Это должно было придать империи большую стабильность, придать российскому имперскому строительству важный внутренний импульс и обеспечить империи национальную перспективу. Не только в великорусских, но в малороссийских и белорусских губерниях виделся стратегический резерв расширения имперского ядра на запад и юго-запад, в Сибирь и на Дальний Восток, где украинцы и белорусы вместе с великороссами могли бы успешно строить «большую русскую нацию» [20]. Переселенцы закрепляли историческую память о прежней родине в сохранившихся чертах перенесенной с запада империи культуры и в тысячах названий географических объектов (черниговки, новокиевки, полтавки и т.п.). Оторванные от привычной социокультурной среды, оказавшись в неведомом краю, в иных природно-климатических условиях, вынужденные существенно скорректировать свои хозяйственные занятия, непосредственно соприкоснувшись с культурой Востока (непривычной и привлекательной), они обостренно ощутили свою русскость, очищенную от местных особенностей, столь стойко сохраняемых на их бывшей родине. Все это создавало более благоприятные, чем в Европейской России, на Украине и в Белоруссии, условия для успеха проекта «большой русской нации», в котором бы превалировали не этнические черты, а идея общеимперской гражданственности. Местные власти готовы были включить в процесс обрусения азиатских окраин и западных славян, на что указывают проекты переселения на Дальний Восток чехов. Примечательна панславистская аргументация, с которой обратился Муравьев-Амурский в этой связи к Николаю I: «Славяне понимают Россию как родную им землю; они соединят свою пользу с пользою русского населения. Передадут свои познания в усовершенствованном хозяйстве, будут преданы общему благу нового их отечества. Славяне переселяются в другие страны, но везде они, подавляемые чуждыми элементами, привыкают с трудом, — в России же должно быть напротив» [21].

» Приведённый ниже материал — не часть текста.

/-- Formats M6 to M8 (R392, R393, R394). -/
def fpLoadForm : Instr → Option LoadForm
  | .ldfeF1R3 qp f1 r3 _ =>
    some { qp, dst := .fr f1 .extended, r3, u := .none, n := 10, k := .plain }
  | .ldfeF1R3R2 qp f1 r3 r2 _ =>
    some { qp, dst := .fr f1 .extended, r3, u := .reg r2, n := 10, k := .plain }
  | .ldfeF1R3Imm9 qp f1 r3 imm9 _ =>
    some { qp, dst := .fr f1 .extended, r3, u := .imm (imm9.signExtend 64), n := 10, k := .plain }
  | .ldf8F1R3 qp f1 r3 _ =>
    some { qp, dst := .fr f1 .integer, r3, u := .none, n := 8, k := .plain }
  | .ldf8F1R3R2 qp f1 r3 r2 _ =>
    some { qp, dst := .fr f1 .integer, r3, u := .reg r2, n := 8, k := .plain }
  | .ldf8F1R3Imm9 qp f1 r3 imm9 _ =>
    some { qp, dst := .fr f1 .integer, r3, u := .imm (imm9.signExtend 64), n := 8, k := .plain }
  | .ldfsF1R3 qp f1 r3 _ =>
    some { qp, dst := .fr f1 .single, r3, u := .none, n := 4, k := .plain }
  | .ldfsF1R3R2 qp f1 r3 r2 _ =>
    some { qp, dst := .fr f1 .single, r3, u := .reg r2, n := 4, k := .plain }
  | .ldfsF1R3Imm9 qp f1 r3 imm9 _ =>
    some { qp, dst := .fr f1 .single, r3, u := .imm (imm9.signExtend 64), n := 4, k := .plain }
  | .ldfdF1R3 qp f1 r3 _ =>
    some { qp, dst := .fr f1 .double, r3, u := .none, n := 8, k := .plain }
  | .ldfdF1R3R2 qp f1 r3 r2 _ =>
    some { qp, dst := .fr f1 .double, r3, u := .reg r2, n := 8, k := .plain }
  | .ldfdF1R3Imm9 qp f1 r3 imm9 _ =>
    some { qp, dst := .fr f1 .double, r3, u := .imm (imm9.signExtend 64), n := 8, k := .plain }
  | .ldfeSF1R3 qp f1 r3 _ =>
    some { qp, dst := .fr f1 .extended, r3, u := .none, n := 10, k := .spec }
  | .ldfeSF1R3R2 qp f1 r3 r2 _ =>
    some { qp, dst := .fr f1 .extended, r3, u := .reg r2, n := 10, k := .spec }
  | .ldfeSF1R3Imm9 qp f1 r3 imm9 _ =>
    some { qp, dst := .fr f1 .extended, r3, u := .imm (imm9.signExtend 64), n := 10, k := .spec }
  | .ldf8SF1R3 qp f1 r3 _ =>
    some { qp, dst := .fr f1 .integer, r3, u := .none, n := 8, k := .spec }
  | .ldf8SF1R3R2 qp f1 r3 r2 _ =>
    some { qp, dst := .fr f1 .integer, r3, u := .reg r2, n := 8, k := .spec }
  | .ldf8SF1R3Imm9 qp f1 r3 imm9 _ =>
    some { qp, dst := .fr f1 .integer, r3, u := .imm (imm9.signExtend 64), n := 8, k := .spec }
  | .ldfsSF1R3 qp f1 r3 _ =>
    some { qp, dst := .fr f1 .single, r3, u := .none, n := 4, k := .spec }
  | .ldfsSF1R3R2 qp f1 r3 r2 _ =>
    some { qp, dst := .fr f1 .single, r3, u := .reg r2, n := 4, k := .spec }
  | .ldfsSF1R3Imm9 qp f1 r3 imm9 _ =>
    some { qp, dst := .fr f1 .single, r3, u := .imm (imm9.signExtend 64), n := 4, k := .spec }
  | .ldfdSF1R3 qp f1 r3 _ =>
    some { qp, dst := .fr f1 .double, r3, u := .none, n := 8, k := .spec }
  | .ldfdSF1R3R2 qp f1 r3 r2 _ =>
    some { qp, dst := .fr f1 .double, r3, u := .reg r2, n := 8, k := .spec }
  | .ldfdSF1R3Imm9 qp f1 r3 imm9 _ =>
    some { qp, dst := .fr f1 .double, r3, u := .imm (imm9.signExtend 64), n := 8, k := .spec }
  | .ldfeAF1R3 qp f1 r3 _ =>
    some { qp, dst := .fr f1 .extended, r3, u := .none, n := 10, k := .adv }
  | .ldfeAF1R3R2 qp f1 r3 r2 _ =>
    some { qp, dst := .fr f1 .extended, r3, u := .reg r2, n := 10, k := .adv }
  | .ldfeAF1R3Imm9 qp f1 r3 imm9 _ =>
    some { qp, dst := .fr f1 .extended, r3, u := .imm (imm9.signExtend 64), n := 10, k := .adv }
  | .ldf8AF1R3 qp f1 r3 _ =>
    some { qp, dst := .fr f1 .integer, r3, u := .none, n := 8, k := .adv }
  | .ldf8AF1R3R2 qp f1 r3 r2 _ =>
    some { qp, dst := .fr f1 .integer, r3, u := .reg r2, n := 8, k := .adv }
  | .ldf8AF1R3Imm9 qp f1 r3 imm9 _ =>
    some { qp, dst := .fr f1 .integer, r3, u := .imm (imm9.signExtend 64), n := 8, k := .adv }
  | .ldfsAF1R3 qp f1 r3 _ =>
    some { qp, dst := .fr f1 .single, r3, u := .none, n := 4, k := .adv }
  | .ldfsAF1R3R2 qp f1 r3 r2 _ =>
    some { qp, dst := .fr f1 .single, r3, u := .reg r2, n := 4, k := .adv }
  | .ldfsAF1R3Imm9 qp f1 r3 imm9 _ =>
    some { qp, dst := .fr f1 .single, r3, u := .imm (imm9.signExtend 64), n := 4, k := .adv }
  | .ldfdAF1R3 qp f1 r3 _ =>
    some { qp, dst := .fr f1 .double, r3, u := .none, n := 8, k := .adv }
  | .ldfdAF1R3R2 qp f1 r3 r2 _ =>
    some { qp, dst := .fr f1 .double, r3, u := .reg r2, n := 8, k := .adv }
  | .ldfdAF1R3Imm9 qp f1 r3 imm9 _ =>
    some { qp, dst := .fr f1 .double, r3, u := .imm (imm9.signExtend 64), n := 8, k := .adv }
  | .ldfeSaF1R3 qp f1 r3 _ =>
    some { qp, dst := .fr f1 .extended, r3, u := .none, n := 10, k := .specAdv }
  | .ldfeSaF1R3R2 qp f1 r3 r2 _ =>
    some { qp, dst := .fr f1 .extended, r3, u := .reg r2, n := 10, k := .specAdv }
  | .ldfeSaF1R3Imm9 qp f1 r3 imm9 _ =>
    some { qp, dst := .fr f1 .extended, r3, u := .imm (imm9.signExtend 64), n := 10, k := .specAdv }
  | .ldf8SaF1R3 qp f1 r3 _ =>
    some { qp, dst := .fr f1 .integer, r3, u := .none, n := 8, k := .specAdv }
  | .ldf8SaF1R3R2 qp f1 r3 r2 _ =>
    some { qp, dst := .fr f1 .integer, r3, u := .reg r2, n := 8, k := .specAdv }
  | .ldf8SaF1R3Imm9 qp f1 r3 imm9 _ =>
    some { qp, dst := .fr f1 .integer, r3, u := .imm (imm9.signExtend 64), n := 8, k := .specAdv }
  | .ldfsSaF1R3 qp f1 r3 _ =>
    some { qp, dst := .fr f1 .single, r3, u := .none, n := 4, k := .specAdv }
  | .ldfsSaF1R3R2 qp f1 r3 r2 _ =>
    some { qp, dst := .fr f1 .single, r3, u := .reg r2, n := 4, k := .specAdv }
  | .ldfsSaF1R3Imm9 qp f1 r3 imm9 _ =>
    some { qp, dst := .fr f1 .single, r3, u := .imm (imm9.signExtend 64), n := 4, k := .specAdv }
  | .ldfdSaF1R3 qp f1 r3 _ =>
    some { qp, dst := .fr f1 .double, r3, u := .none, n := 8, k := .specAdv }
  | .ldfdSaF1R3R2 qp f1 r3 r2 _ =>
    some { qp, dst := .fr f1 .double, r3, u := .reg r2, n := 8, k := .specAdv }
  | .ldfdSaF1R3Imm9 qp f1 r3 imm9 _ =>
    some { qp, dst := .fr f1 .double, r3, u := .imm (imm9.signExtend 64), n := 8, k := .specAdv }
  | .ldfeCClrF1R3 qp f1 r3 _ =>
    some { qp, dst := .fr f1 .extended, r3, u := .none, n := 10, k := .chkClr }
  | .ldfeCClrF1R3R2 qp f1 r3 r2 _ =>
    some { qp, dst := .fr f1 .extended, r3, u := .reg r2, n := 10, k := .chkClr }
  | .ldfeCClrF1R3Imm9 qp f1 r3 imm9 _ =>
    some { qp, dst := .fr f1 .extended, r3, u := .imm (imm9.signExtend 64), n := 10, k := .chkClr }
  | .ldf8CClrF1R3 qp f1 r3 _ =>
    some { qp, dst := .fr f1 .integer, r3, u := .none, n := 8, k := .chkClr }
  | .ldf8CClrF1R3R2 qp f1 r3 r2 _ =>
    some { qp, dst := .fr f1 .integer, r3, u := .reg r2, n := 8, k := .chkClr }
  | .ldf8CClrF1R3Imm9 qp f1 r3 imm9 _ =>
    some { qp, dst := .fr f1 .integer, r3, u := .imm (imm9.signExtend 64), n := 8, k := .chkClr }
  | .ldfsCClrF1R3 qp f1 r3 _ =>
    some { qp, dst := .fr f1 .single, r3, u := .none, n := 4, k := .chkClr }
  | .ldfsCClrF1R3R2 qp f1 r3 r2 _ =>
    some { qp, dst := .fr f1 .single, r3, u := .reg r2, n := 4, k := .chkClr }
  | .ldfsCClrF1R3Imm9 qp f1 r3 imm9 _ =>
    some { qp, dst := .fr f1 .single, r3, u := .imm (imm9.signExtend 64), n := 4, k := .chkClr }
  | .ldfdCClrF1R3 qp f1 r3 _ =>
    some { qp, dst := .fr f1 .double, r3, u := .none, n := 8, k := .chkClr }
  | .ldfdCClrF1R3R2 qp f1 r3 r2 _ =>
    some { qp, dst := .fr f1 .double, r3, u := .reg r2, n := 8, k := .chkClr }
  | .ldfdCClrF1R3Imm9 qp f1 r3 imm9 _ =>
    some { qp, dst := .fr f1 .double, r3, u := .imm (imm9.signExtend 64), n := 8, k := .chkClr }
  | .ldfeCNcF1R3 qp f1 r3 _ =>
    some { qp, dst := .fr f1 .extended, r3, u := .none, n := 10, k := .chkNc }
  | .ldfeCNcF1R3R2 qp f1 r3 r2 _ =>
    some { qp, dst := .fr f1 .extended, r3, u := .reg r2, n := 10, k := .chkNc }
  | .ldfeCNcF1R3Imm9 qp f1 r3 imm9 _ =>
    some { qp, dst := .fr f1 .extended, r3, u := .imm (imm9.signExtend 64), n := 10, k := .chkNc }
  | .ldf8CNcF1R3 qp f1 r3 _ =>
    some { qp, dst := .fr f1 .integer, r3, u := .none, n := 8, k := .chkNc }
  | .ldf8CNcF1R3R2 qp f1 r3 r2 _ =>
    some { qp, dst := .fr f1 .integer, r3, u := .reg r2, n := 8, k := .chkNc }
  | .ldf8CNcF1R3Imm9 qp f1 r3 imm9 _ =>
    some { qp, dst := .fr f1 .integer, r3, u := .imm (imm9.signExtend 64), n := 8, k := .chkNc }
  | .ldfsCNcF1R3 qp f1 r3 _ =>
    some { qp, dst := .fr f1 .single, r3, u := .none, n := 4, k := .chkNc }
  | .ldfsCNcF1R3R2 qp f1 r3 r2 _ =>
    some { qp, dst := .fr f1 .single, r3, u := .reg r2, n := 4, k := .chkNc }
  | .ldfsCNcF1R3Imm9 qp f1 r3 imm9 _ =>
    some { qp, dst := .fr f1 .single, r3, u := .imm (imm9.signExtend 64), n := 4, k := .chkNc }
  | .ldfdCNcF1R3 qp f1 r3 _ =>
    some { qp, dst := .fr f1 .double, r3, u := .none, n := 8, k := .chkNc }
  | .ldfdCNcF1R3R2 qp f1 r3 r2 _ =>
    some { qp, dst := .fr f1 .double, r3, u := .reg r2, n := 8, k := .chkNc }
  | .ldfdCNcF1R3Imm9 qp f1 r3 imm9 _ =>
    some { qp, dst := .fr f1 .double, r3, u := .imm (imm9.signExtend 64), n := 8, k := .chkNc }
  | .ldfFillF1R3 qp f1 r3 _ =>
    some { qp, dst := .fr f1 .fill, r3, u := .none, n := 16, k := .plain }
  | .ldfFillF1R3R2 qp f1 r3 r2 _ =>
    some { qp, dst := .fr f1 .fill, r3, u := .reg r2, n := 16, k := .plain }
  | .ldfFillF1R3Imm9 qp f1 r3 imm9 _ =>
    some { qp, dst := .fr f1 .fill, r3, u := .imm (imm9.signExtend 64), n := 16, k := .plain }
  | _ => none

Славянское население Сибири и Дальнего Востока было сложным не только по этническому (великороссы, украинцы, белорусы), по конфессиональному (православные, старообрядцы, сектанты), по сословному (крестьяне, казаки, ссыльнопоселенцы, отставные солдаты и моряки), но и региональным характеристикам мест выселения.

Местная администрация оказывалась на слабозаселенной окраине в сложных условиях при выборе желаемого колонизационного элемента. Под давлением военных и хозяйственных колонизационных задач она вынуждена была отодвигать на второй план, впрочем, всегда сознаваемую, государственную задачу поддержки и распространения православия. С православным миссионерством, как культурообразующим компонентом русского нациостроительства в Сибири и на Дальнем Востоке успешно конкурировала установка расширительного толкования русскости. Самодержавие не могло не учитывать высокую степень устойчивости русских крестьян старообрядцев и духоборов к ассимиляции в иноэтнической среде, сохранению ими русскости при отдаленности от русских культурных центров. Несмотря на то, что старообрядцы в результате многоэтапной миграции на Дальний Восток испытывали этнокультурное влияние со стороны украинцев, поляков, белорусов, бурят, коми (зырян и пермяков), обских угров (ханты и манси) и других народов, именно они лучше всего сохранили традиционную культуру русских [22]. Это обстоятельство не могло быть не замечено местными властями, которые, проявляя большую, нежели в центре страны, религиозную толерантность, активно использовали старообрядцев в колонизационном закреплении сибирских и дальневосточных территорий за империей.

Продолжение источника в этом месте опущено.